CUSIP No.: 00835Q103
SIGNATURE
After reasonable inquiry and to the best of my knowledge and belief, I certify that the information set forth in this statement is true, complete and correct.
November 14 2022
Sylebra Capital Limited
By:
/s/ Matthew Whitehead
Name:
Matthew Whitehead
Title:
Director, COO, Authorized Signatory
November 14 2022
Sylebra Capital Management
By:
/s/Matthew Whitehead
Name:
Matthew Whitehead
Title:
Director, COO, Authorized Signatory
November 14 2022
Daniel Patrick Gibson
By:
/s/ Daniel Patrick Gibson
Name:
Daniel Patrick Gibson
Title:
Individual
Attention — Intentional misstatements or omissions of fact constitute Federal criminal violations (See 18 U.S.C. 1001).
CUSIP No.: 00835Q103
JOINT FILING AGREEMENT

The undersigned acknowledge and agree that the foregoing statement on Schedule 13D is filed on behalf of each of the undersigned and that all subsequent amendments to this foregoing shall be filed on behalf of each of the undersigned without the necessity of filing additional joint filing agreements.
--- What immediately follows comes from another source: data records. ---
-- ==== Sys2Proof/Certificates/Slice0/Obligations.lean ====
section
/-!
DEFINITION. The statements about the model, one def per obligation. OBLIGATIONS.json lists them.
-/

open Sys2Proof Sys2Proof.Machine

/-! ### Packets and decoding -/

/-- Every well-formed command, with every operand: its packet is framed whole out of any stream it stands at the head of
and decodes to it (30_encoding.md R71, R72, R78). -/
def Obligations.DecodeOfEncode : Prop :=
  ∀ (i : Instr) (rest : List Word), i.wellFormed = true →
    ∃ h ops, encode i = h :: ops ∧ fetchPacket (encode i ++ rest) = .packet h ops rest ∧ decode h ops = .ok i

/-- Every packet the decoder accepts is the packet of the command it decodes to: no two packets mean one command, and no
bit of a packet is ignored (30_encoding.md R75, R78, R79). -/
def Obligations.EncodeOfDecode : Prop :=
  ∀ (h : Word) (ops : List Word) (i : Instr), ops.length = (nargsOf h).toNat → decode h ops = .ok i →
    i.wellFormed = true ∧ encode i = h :: ops

/-- A header selects a command exactly when a row of the opcode map matches it with a legal selector; the command is that
row's, and no other row matches (30_encoding.md R78, R79). -/
def Obligations.LegalHeadersAreTheOpcodeRows : Prop :=
  ∀ (h : Word) (ops : List Word), ops.length = (nargsOf h).toNat →
    ((∃ i, decode h ops = .ok i) ↔ ∃ r ∈ opcodeRows, r.selects h = true) ∧
    ∀ i, decode h ops = .ok i → ∃ r ∈ opcodeRows, r.selects h = true ∧ r.mnemonic = mnemonicOf i ∧
      ∀ q ∈ opcodeRows, q.selects h = true → q = r

/-- The worked packets of R81 and of the unit files decode to their commands, and with them (for the commands whose rules
write out a header only) those of 95_test_vectors.md: at least one packet for every command. -/
def Obligations.WorkedPacketsDecode : Prop :=
  decode 0x01000200 [] = .ok (.sysRdreg 0x0200) ∧
  decode 0x01000204 [] = .ok (.sysRdreg 0x0204) ∧
  decode 0x11230000 [0] = .ok (.krnEval .saw 0) ∧
  decode 0x21400000 [0x3F800000, 0x3F800000] = .ok (.oscInit .sine 0x3F800000 0x3F800000) ∧
  decode 0x22030000 [] = .ok (.oscSettype .saw) ∧
  decode 0x23200000 [0x40000000] = .ok (.oscSetfreq 0x40000000) ∧
  decode 0x24200000 [0x3F000000] = .ok (.oscSetamp 0x3F000000) ∧
  decode 0x25000000 [] = .ok .oscReset ∧
  decode 0x26000000 [] = .ok .oscGetvalue ∧
  decode 0x27200000 [0x3FC00000] = .ok (.oscGetmod 0x3FC00000) ∧
  decode 0x28200000 [0] = .ok (.oscAtphase 0) ∧
  decode 0x31800000 [0x3E000000, 0x3E800000, 0x3F000000, 0x3E800000] = .ok (.envInit 0x3E000000 0x3E800000 0x3F000000 0x3E800000) ∧
  decode 0x32200000 [0x3E800000] = .ok (.envSetattack 0x3E800000) ∧
  decode 0x33200000 [0] = .ok (.envSetdecay 0) ∧
  decode 0x34200000 [0x3F400000] = .ok (.envSetsustain 0x3F400000) ∧
  decode 0x35200000 [0x3E800000] = .ok (.envSetrelease 0x3E800000) ∧
  decode 0x36200000 [0x3E000000] = .ok (.envSetratioa 0x3E000000) ∧
  decode 0x37200000 [0x3E000000] = .ok (.envSetratiodr 0x3E000000) ∧
  decode 0x38010000 [] = .ok (.envGate true) ∧
  decode 0x38000000 [] = .ok (.envGate false) ∧
  decode 0x39000000 [] = .ok .envProcess ∧
  decode 0x41600000 [0x40000000, 0x3F800000, 0] = .ok (.bqInit .lowpass 0x40000000 0x3F800000 0) ∧
  decode 0x42010000 [] = .ok (.bqSettype .highpass) ∧
  decode 0x43200000 [0x40800000] = .ok (.bqSetfreq 0x40800000) ∧
  decode 0x44200000 [0] = .ok (.bqSetq 0) ∧
  decode 0x45200000 [0xC0C00000] = .ok (.bqSetgain 0xC0C00000) ∧
  decode 0x46200000 [0x3F800000] = .ok (.bqProcess 0 0x3F800000) ∧
  decode 0x46200001 [0x3F000000] = .ok (.bqProcess 1 0x3F000000) ∧
  decode 0x51020000 [] = .ok (.ngSettype .brown) ∧
  decode 0x5200ACE1 [] = .ok (.ngSeed 0xACE1) ∧
  decode 0x53000000 [] = .ok .ngGetvalue ∧
  decode 0x61000000 [] = .ok (.wtBuild .sine) ∧
  decode 0x62200003 [0xBF800000] = .ok (.wtLoad 3 0xBF800000) ∧
  decode 0x63000000 [] = .ok .wtReset ∧
  decode 0x64200000 [0x3F800000] = .ok (.wtGetfreq 0x3F800000) ∧
  decode 0x65200000 [0] = .ok (.wtAtphase 0) ∧
  decode 0x66000001 [] = .ok (.wtRdtab 1) ∧
  decode 0x71400000 [0x3F800000, 0x3F800000] = .ok (.fmInit .sine 0x3F800000 0x3F800000) ∧
  decode 0x72020000 [] = .ok (.fmCsettype .triangle) ∧
  decode 0x73200000 [0x40000000] = .ok (.fmCsetfreq 0x40000000) ∧
  decode 0x74200000 [0x3F000000] = .ok (.fmCsetamp 0x3F000000) ∧
  decode 0x75000000 [] = .ok .fmCreset ∧
  decode 0x76400000 [0x40000000, 0x3F000000] = .ok (.fmAddop .sine 0x40000000 0x3F000000) ∧
  decode 0x77000000 [] = .ok (.fmRemop 0) ∧
  decode 0x78030002 [] = .ok (.fmOpsettype .saw 2) ∧
  decode 0x79200000 [0x40400000] = .ok (.fmOpsetfreq 0 0x40400000) ∧
  decode 0x7A200001 [0x3E800000] = .ok (.fmOpsetamp 1 0x3E800000) ∧
  decode 0x7B000000 [] = .ok (.fmOpreset 0) ∧
  decode 0x7C000000 [] = .ok .fmSample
The undersigned acknowledge that each shall be responsible for the timely filing of such amendments, and for the completeness and accuracy of the information concerning it contained therein, but shall not be responsible for the completeness and accuracy of the information concerning the others, except to the extent that it knows or has reason to believe that such information is inaccurate.

This Agreement may be executed in counterparts and each of such counterparts taken together shall constitute one and the same instrument.

Sylebra Capital Limited
By: /s/ Matthew Whitehead
Name: Matthew Whitehead
Title: Director, COO, Authorized Signatory

Sylebra Capital Management
By: /s/ Matthew Whitehead
Name: Matthew Whitehead
Title: Director, Authorized Signatory

Daniel Patrick Gibson
By: /s/ Daniel Patrick Gibson
Name: Daniel Patrick Gibson
Title: Individual

Date: November 14, 2022
CUSIP No.: 00835Q103
EXPLANATORY NOTE

This Statement on Schedule 13D (this Statement) supersedes the Statement on Schedule 13G as last amended by Amendment No. 1 filed on February 11, 2022 by Sylebra Capital Limited, Sylebra Capital Management and Daniel Patrick Gibson relating to shares of Common Stock of Aeva Technologies Inc. This Statement is being filed by the undersigned pursuant to Rule 13d-1(e) under the Securities Exchange Act of 1934, as amended (the 1934 Act), because the Reporting Persons (as defined below) may no longer qualify to file statements on Schedule 13G. See Item 4.